ALL great advice..SLOW SLOW SLOW!!! If you think you won't fit, you won't!! The best piece of advice that *I* was given (we have type 2's and Type 1's) was to remember that you are driving a HUGE Bilboard. It is also a Giant Insurance Target!!  I found out that If I go out there with the opinon that I am not only 100% responsible for ANY accident that happans to my rig, but I am 100% financially responsible as well, it helps me to think twice about trying to make that tight turn or when selecting a parking space.


----------



## ffemt8978 (Aug 25, 2006)

JDFEMS said:
			
		

> I am not only 100% responsible for ANY accident that happans to my rig, but I am 100% financially responsible as well, it helps me to think twice about trying to make that tight turn or when selecting a parking space.



We tell all of our drivers the same thing but sometimes it just doesn't work out that way.

One of our rigs was transporting a critical patient to the hospital, Code 3.  Driver was proceeding through an intersection, WITH the light, and was t-boned by a vehicle that ran the red light.

On one corner of the intersection was a local fire truck (not our department), and on another was a city cop; both of whom witnessed the accident.


----------



## HFD EMS (Aug 25, 2006)

Oh and with that note make sure that you clear your intersection atleast twice because you never know what idiot is going to pull out infront of you because they think they are in more of a hurry than a major trauma pt that is coding.  Common Sense Never Seems to Prevail.:sad:


----------



## Tincanfireman (Aug 26, 2006)

We used to take all our new people and strap them on a long board, load them into the rig and take them on a nice long code 3 ride around the community college parking lot on a Saturday morning.  The drivers were the experienced medics and EMT's who'd been doing it for awhile and had experienced most of the usual stuff.  Made a lasting impression on the student care-givers in the back, as well as the "patients" (everyone got to do both roles at least once).


----------



## fm_emt (Aug 26, 2006)

Tincanfireman said:
			
		

> We used to take all our new people and strap them on a long board, load them into the rig and take them on a nice long code 3 ride around the community college parking lot on a Saturday morning.  The drivers were the experienced medics and EMT's who'd been doing it for awhile and had experienced most of the usual stuff.  Made a lasting impression on the student care-givers in the back, as well as the "patients" (everyone got to do both roles at least once).
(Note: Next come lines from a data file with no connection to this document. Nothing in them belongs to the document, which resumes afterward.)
-- ==== Sys2Proof/Machine/Inject.lean ====
section
/-! DEFINITION. The fault commands and the injection points: FAULT_READ, FAULT_ACK, FAULT_SET_SEVERITY, FAULTPIN_CONTROL, FAULT_INJECT (R414, R417, R421, R429, Table 12.7), and detectors that no other command drives. -/

namespace Sys2Proof.Machine

open Sys2Proof

/-! ## FAULT_READ, FAULT_ACK, FAULT_SET_SEVERITY, FAULTPIN_CONTROL -/

/-- Whether a session may see a record: its own partition's bit, but for stewards (R414). -/
def State.seesRecord (s : State) (i : Sess) (r : FaultRec) : Bool := s.isSteward i || (i.val < 16 && r.partitions.getLsbD i.val)

/-- FAULT_READ (R414). -/
def opFaultRead (m : VcpMsg) (s : State) : State × Reply :=
  let b := m.payload
  let opts := get8 b 1
  let asked := get16 b 2
  let n := if asked = 0 then 42 else min asked 42
  if b.length != 8 || 4 < get8 b 0 || 2 ≤ opts then refuse s stBadArg
  else
    let l := (s.fault.records.filter (fun r =>
      get32 b 4 ≤ r.index.toNat && get8 b 0 ≤ severityCode r.severity && (opts == 0 || !r.acked) && s.seesRecord m.session r)).take n
    let next := (l.getLast?.map (fun r => r.index.toNat + 1)).getD (get32 b 4)
    (s, .done stOK ([BitVec.ofNat 8 l.length, 24, 0, 0] ++ le32 next ++ l.flatMap s.recordBytes))

/-- Whether a session may acknowledge a record: its own partition's bit and no other, but for stewards (R414). -/
def State.mayAck (s : State) (i : Sess) (r : FaultRec) : Bool := s.isSteward i || (i.val < 16 && r.partitions == 1#16 <<< i.val)

/-- FAULT_ACK (R414). -/
def opFaultAck (m : VcpMsg) (s : State) : State × Reply :=
  let b := m.payload
  let idx := get32 b 0
  let upTo := get8 b 4 == 1
  if b.length != 5 || 2 ≤ get8 b 4 then refuse s stBadArg
  else
    let hit := fun (r : FaultRec) => !r.acked && (r.index.toNat == idx || (upTo && r.index.toNat ≤ idx)) && s.mayAck m.session r
    let n := s.fault.records.countP hit
    ((s.updFault (fun x => { x with records := x.records.map (fun r => if hit r then { r with acked := true } else r) })).overflow,
      .done stOK (le32 n))

/-- FAULT_SET_SEVERITY (R417). -/
def opFaultSetSeverity (m : VcpMsg) (s : State) : State × Reply :=
  match s.setSeverity m.payload with
  | .ok t => ok t
  | .error e => refuse s e

/-- FAULTPIN_CONTROL (R421); at a RELEASE the released time of MIN_WIDTH comes before the pulses that wait. [DEDUCED: log 41] -/
def opFaultpinControl (m : VcpMsg) (s : State) : State × Reply :=
  if faultPinOk m.payload then
    let was := s.fault.pinHold
    let s := s.updFault (applyFaultPin m.payload)
    let s := s.updFault (fun x => { x with gap := x.gap || (was && !x.pinHold && !x.pulsing) })
    let x := s.fault
    (s, .done stOK ([BitVec.ofNat 8 (bnat x.pinHold), BitVec.ofNat 8 (severityCode x.threshold)] ++ le16 x.minWidth))
  else refuse s stBadArg

/-! ## Which points there are (Table 12.7) -/

/-- The trip kinds of Table 9.16. -/
def tripKinds : List Nat := [1, 2, 3, 4, 0x10, 0x11, 0x12]

/-- Whether a PARAMETER is one that Table 12.7 or Table 12.3a gives for a point. -/
def injectionParamOk (source kind v : Nat) : Bool :=
  if source = 0x000 then v ≤ 15
  else if source = 0x002 || source = 0x008 then true
  else if source = 0x007 then v ≤ 0x70
  else if source < 0x010 then v == 0
  else if source < 0x028 then v < 65536
  else if source < 0x034 then true
  else if source < 0x03A then v ≤ 1
  else if source < 0x110 then true
  else if source < 0x120 then v == 0
  else if source < 0x130 then v < 32
  else if source < 0x140 then if kind = 0x03 then 1 ≤ v && v ≤ 255 else v == 0
  else if source < 0x150 then v ≤ 32
  else if source < 0x160 then v == 0
  else if source < 0x170 then if kind = 0x50 then tripKinds.contains v else v == 0
  else if source < 0x180 then if kind = 0x52 then 1 ≤ v && v ≤ 1000 else v % 256 < 32 && v / 256 ≤ 2
  else if source < 0x260 then v ≤ 2
  else if source < 0x280 then v == 0
  else if source < 0x800 then v ≤ 2
  else v ≤ 255

/-- Whether a point's forcing lasts a time (R429, Table 12.7). [DEDUCED: log 40] -/
def injectionTimed (source : Nat) : Bool := (0x010 ≤ source && source < 0x034) || (0x400 ≤ source && source < 0x800)

/-- Whether the mode accepts a point (R429). -/
def State.injectionMode (s : State) (source kind : Nat) : Bool :=
  s.mode == .diagnostic || (!injectionBroad source kind && (s.mode == .noon || s.mode == .evening))

/-! ## What a point forces -/

/-- Run what a forced input does; the records of that source, or of that port's VBUS and thermal sources, carry INJECTED. -/
def State.forced (s : State) (source : Nat) (f : State → State) : State :=
  let n := s.fault.inbox.length
  let mine := fun (d : Detection) =>
    d.source.toNat == source || (0x400 ≤ source && source < 0x800 && 0x400 ≤ d.source.toNat && d.source.toNat < 0x800 &&
      d.source.toNat % 512 == source % 512)
  (f s).updFault (fun x =>
    { x with inbox := x.inbox.take n ++ (x.inbox.drop n).map (fun d => if mine d then { d with injected := true } else d) })

/-- A forced condition that the detector itself reports. -/
def State.forcedReport (s : State) (source kind info : Nat) : State :=
  s.report { source := BitVec.ofNat 12 source, kind := BitVec.ofNat 8 kind, info := BitVec.ofNat 32 info, injected := true }

/-- The condition of a trip kind at an SPC's inputs, which it then leaves again. -/
def State.forceTrip (s : State) (k : Slot) (kind : Nat) : State :=
  let x := s.slots.get k
  let c := x.cfg
  let vinBack := fun (s : State) => s.updSlot k (fun y => { y with vinLow := x.vinLow, vinHigh := x.vinHigh })
  match kind with
  | 1 => s.fastTrip k (15 * c.vcb / 2) true
  | 2 => s.breakerTrip k (5 * c.vcb / 2) true false
  | 3 => s.rampStall k true
  | 4 => s.pgLost k true
  | 0x10 => if gateOn x then vinBack (s.vinExit k 0 true) else s
  | 0x11 => if gateOn x then vinBack (s.vinExit k (100 * c.vinOv) true) else s
  | _ => if gateOn x then (s.seatHigh k true).seatLow k else s

/-- Every input pair of a chain reads invalid for some frames. -/
def State.forceChain (s : State) (k : Slot) (frames : Nat) : State :=
  forAll (List.replicate (min frames 4) ()) (fun s _ => s.judgeFrame k (zeros 32)) s

/-- One pair of one position reads with equal bits for three frames, on a chain that is UP. [DEDUCED: log 40] -/
def State.forceWire (s : State) (k : Slot) (v : Nat) : State :=
  let p := portAt k (Fin.ofNat 32 v)
  let i := v / 256
  let b := (s.vbus.get p).byte.toNat
  let b' := if bit b (2 * i) = bit b (2 * i + 1) then b else b ^^^ (2 ^ (2 * i + 1))
  if (s.chains.get k).st = .up then forAll [(), (), ()] (fun s _ => s.judgePort p (BitVec.ofNat 8 b') false) s else s

/-- OC, PGOOD lost or TWARN reported from a port (R319, R320). -/
def State.forceFlags (s : State) (p : Port) (v : Nat) : State :=
  let x := s.vbus.get p
  if (s.chains.get (slotOf p)).st != .up then s
  else if v = 0 then
    let s := s.updVbus p (fun x => { x with oc := { x.oc with value := true, valid := true, invalidRun := 0 } })
    if wordEn x.applied then s.holdPort p .oc else s
  else if v = 1 then (s.updVbus p (fun x => { x with pgood := { x.pgood with value := false, valid := true, invalidRun := 0 } })).pgoodLostTimeout p
  else
    let s := s.updVbus p (fun x => { x with twarn := { x.twarn with value := true, valid := true, invalidRun := 0 } })
    if x.twarn.value then s else s.detect (0x600 + p.val) 0x43 0

/-- The warning and failure levels of a rail in mV (Table 10.14); VDD_CORE's follow its confirmed voltage. -/
def State.railLevels (s : State) (r : Fin 8) : Nat × Nat :=
  match r.val with
  | 0 => (s.avs.confirmed - 30, s.avs.confirmed - 60)
  | 1 => (768, 736)
  | 2 => (768, 736)
  | 3 => (816, 782)
  | 4 => (1728, 1656)
  | 5 => (1728, 1656)
  | 6 => (3168, 3036)
  | _ => (4500, 4200)

/-- A rail reads a forced voltage for 10 ms. [DEDUCED: log 40] -/
def State.forceRail (s : State) (r : Fin 8) (mv : Nat) : State :=
  let (warn, fail) := s.railLevels r
  let s := if mv < fail then s.supplyFailure r mv else s
  if mv < warn then s.supplyWarning r mv else s

/-- A link is held out of the active state, or its frames dropped, for a time in µs. [DEDUCED: log 40] -/
def State.forceLink (s : State) (source us : Nat) : State :=
  let d : Fin 2 := Fin.ofNat 2 source
  if source < 0x032 then
    let s := s.portLinkRetrain d
    if 1000 ≤ us then s.portLinkFail d else s
  else if 100 ≤ us then s.powerLinkTimeout d
  else s

/-- One line of an alarm pair is forced, so that its two levels are equal; the pair then reads as before. -/
def State.forceAlarm (s : State) (i : Fin 6) (line : Nat) : State :=
  let was := s.alarms.get i
  let s := s.alarmLineFault i ((line == 0) != was.asserted)
  { s with alarms := s.alarms.put i was }

/-- A point that acts as soon as it is armed: what it does; none where it waits for its event or lasts a time. [DEDUCED: log 40] -/
def State.actNow (s : State) (source kind v : Nat) : Option State :=
  let k : Slot := Fin.ofNat 16 source
  let forced := fun (f : State → State) => some (s.forced source f)
  if source = 0x000 || source = 0x002 || (source = 0x007 && kind = 0x22) || source = 0x008 then some (s.forcedReport source kind v)
  else if source = 0x006 then (if s.clocks.refUsed then forced (fun s => s.refclkLoss) else none)
  else if source = 0x009 then some (s.forcedReport source kind s.fault.dropped)
  else if 0x034 ≤ source && source < 0x03A then
    if kind = 0x11 then forced (fun s => s.forceAlarm (Fin.ofNat 6 (source - 0x034)) v) else some s
  else if 0x100 ≤ source && source < 0x150 && kind = 0x22 then some (s.forcedReport source kind v)
  else if 0x130 ≤ source && source < 0x140 && kind = 0x03 then some (s.raiseTtBucket k v true)
  else if 0x160 ≤ source && source < 0x170 then
    if kind = 0x50 then forced (fun s => s.forceTrip k v) else forced (fun s => s.breakerTrip k (5 * (s.slots.get k).cfg.vcb / 2) true true)
  else if 0x170 ≤ source && source < 0x180 then
    if kind = 0x52 then forced (fun s => s.forceChain k v) else forced (fun s => s.forceWire k v)
  else if 0x800 ≤ source && kind = 0x61 then forced (fun s => s.babble (Fin.ofNat 512 source))
  else none

/-- What an armed point whose forcing lasts a time does from its start. -/
def State.beginForce (s : State) (source v : Nat) : State :=
  if source < 0x020 then s.forced source (fun s => s.sampleSensor (Fin.ofNat 16 source) 0)
  else if source < 0x028 then s.forced source (fun s => s.forceRail (Fin.ofNat 8 source) v)
  else if source < 0x034 then s.forced source (fun s => s.forceLink source v)
  else s.forced source (fun s => s.forceFlags (Fin.ofNat 512 source) v)

/-- FAULT_INJECT (R429). [DEDUCED: log 40] -/
def opFaultInject (m : VcpMsg) (s : State) : State × Reply :=
  let b := m.payload
  let source := get16 b 0
  let kind := get8 b 2
  let v := get32 b 4
  if b.length != 8 || byteAt b 3 != 0 || 4096 ≤ source || (faultRow source kind).isNone || !injectionParamOk source kind v then refuse s stBadArg
  else if (s.armed source kind).isSome then refuse s stBusy
  else if !s.injectionMode source kind then refuse s stNotInMode
  else match s.actNow source kind v with
    | some t => ok t
    | none =>
      let i : Injection :=
        { source := BitVec.ofNat 12 source, kind := BitVec.ofNat 8 kind, parameter := BitVec.ofNat 32 v, timed := injectionTimed source }
      let s := s.updFault (fun x => { x with injections := x.injections ++ [i] })
      ok (if i.timed then s.beginForce source v else s)

/-! ## How a point ends -/

/-- What a forcing that lasted a time leaves behind. [DEDUCED: log 40] -/
def State.endForce (s : State) (source : Nat) : State :=
  let d : Fin 2 := Fin.ofNat 2 source
  if source < 0x020 then s
  else if source < 0x028 then
    { s with rails := s.rails.upd (Fin.ofNat 8 source) (fun x => { x with low := false, failed := false }) }.causesCleared false true
  else if source < 0x032 then (if s.fault.running.contains (.portDieReset d) then s else s.portLinkReturn d)
  else if source < 0x034 then (if s.fault.running.contains (.powerDieReset d) then s else s.powerLinkResume d)
  else s

/-- INJECTION_DURATION_END: a sensor that read 115 °C or more for the 10 ms is reported first (R355). -/
def State.injectionEnds (s : State) (source : BitVec 12) (kind : Byte) : State :=
  match s.fault.injections.find? (fun i => i.source == source && i.kind == kind && i.timed) with
  | none => s
  | some i =>
    let n := source.toNat
    let s := if 0x010 ≤ n && n < 0x020 then s.forced n (fun s => s.thermalCritical (Fin.ofNat 16 n)) else s
    (s.spend i).endForce n

/-- INJECTION_ARM_TIMEOUT: 60 s without its event. -/
def State.injectionLapses (s : State) (source : BitVec 12) (kind : Byte) : State :=
  s.updFault (fun x => { x with injections := x.injections.filter (fun i => i.timed || i.source != source || i.kind != kind) })

/-! ## Detectors that no other command drives (R411) -/

/-- A packet of an endpoint is lost: the endpoint is poisoned (R169, R170). [DEDUCED: log 35] -/
def State.losePacket (s : State) (p : Port) (a src : Byte) : State :=
  if a = 0 then (if s.liftPresented p then s.poisonEp0 p src else s) else s.poisonCtx p a src

/-- The oldest entry of a translator is discarded: its complete-split is answered as a bus error (R246). [DEDUCED: log 35] -/
def ttLose : List TtEntry → List TtEntry
  | [] => []
  | e :: rest => { e with sent := true, lost := true, bytes := [], check := [] } :: rest

/-- What a detector's condition does whatever its severity, where it does not report itself (Table 12.3). [DEDUCED: log 35] -/
def State.inherent (s : State) (source : Nat) (kind : Nat) (info : Nat) (place : Option (Port × Byte)) : State :=
  let k : Slot := Fin.ofNat 16 source
  if source = 0x007 && kind = 0x01 then
    match place with
    | some (p, a) => s.losePacket p a 0x01
    | none => s
  else if 0x130 ≤ source && source < 0x140 && kind = 0x01 then s.updPort (portAt k (Fin.ofNat 32 info)) (fun x => { x with tt := ttLose x.tt })
  else if 0x130 ≤ source && source < 0x140 && kind = 0x03 then { s with ttBucket := s.ttBucket.put k (max (s.ttBucket.get k) (min 255 info)) }
  else if 0x150 ≤ source && source < 0x160 then s.flushPd k
  else s

/-- A detector reports (DETECTOR_MESSAGE). A lost packet and a babbling port report what they do themselves. [DEDUCED: log 35] -/
def State.detectorReports (s : State) (source : BitVec 12) (kind : Byte) (info : BitVec 32) (inj : Bool) (place : Option (Port × Byte)) : State :=
  let n := source.toNat
  let p : Port := Fin.ofNat 512 n
  let f := fun (s : State) =>
    if 0x800 ≤ n && n < 0xA00 && kind = 0x60 then s.losePacket p (info.setWidth 8) ((info >>> 8).setWidth 8)
    else if 0x800 ≤ n && n < 0xA00 && kind = 0x61 then s.babble p
    else (s.report { source, kind, info, injected := inj }).inherent n kind.toNat info.toNat place
  if inj then s.forced n f else f s

/-- DETECTOR_MESSAGE: a forced report comes only from an armed point, which an event then leaves disarmed; a fabric point names the
packet it corrupts by its parameter (Table 12.7). [DEDUCED: log 35] -/
def State.detectorMessage (s : State) (source : BitVec 12) (kind : Byte) (info : BitVec 32) (inj : Bool) (place : Option (Port × Byte)) : State :=
  if inj then
    match s.armed source.toNat kind.toNat with
    | some i =>
      if source.toNat = 0x007 && i.parameter != info then s
      else (if i.timed then s else s.spend i).detectorReports source kind info true place
    | none => s
  else s.detectorReports source kind info false place

end Sys2Proof.Machine
end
We got to do that around the FD training yard. They also had us practice CPR on a gurney in the back of the rig while they drove around like farkin' maniacs. Those CPR dummies that give you feedback are pretty cool. ;-D


----------



## Jon (Aug 26, 2006)

ffemt8978 said:
			
		

> We tell all of our drivers the same thing but sometimes it just doesn't work out that way.
> 
> One of our rigs was transporting a critical patient to the hospital, Code 3.  Driver was proceeding through an intersection, WITH the light, and was t-boned by a vehicle that ran the red light.
> 
> On one corner of the intersection was a local fire truck (not our department), and on another was a city cop; both of whom witnessed the accident.


This happened to us TODAY...

The whole front end of the rig is trashed... bottom half of the bumper is leaning against the back wall of the bay... etc.


----------



## MMiz (Aug 27, 2006)

I like the idea of strapping the new medic to a backboard and coding them around, so they get a feel for it.

I also love my partners who would say "clear right" and verbalize the intersections with me.

We'd approach and I'd say "Clear left, clear front" and they'd check the right and verbalize.  I'd still check the right, but it was nice to know that they were looking out for me.  We also had a STOP! command that we both understood would involve an immediate stop, no matter how hard.

It's still hard coding on an ambulance with the RLS.  I'd like to start a public education campaign, but I never got around to it.


----------



## Celtictigeress (Aug 27, 2006)

Our company will hire 18 and older, but due to insurance policys noone under the ag of 23 is permitted to drive...we have one guy that is 22 years old, we use him to do our paperwork ha ha ha...getting him experianced in the RAL world of emt as far as all the legalities go....


----------



## MedicPrincess (Aug 27, 2006)

FIRST AND FOREMOST.....There is NO SHAME in hitting a Fire Truck.  None.  If they park all screwed up, how do they expect you NOT to hit them.....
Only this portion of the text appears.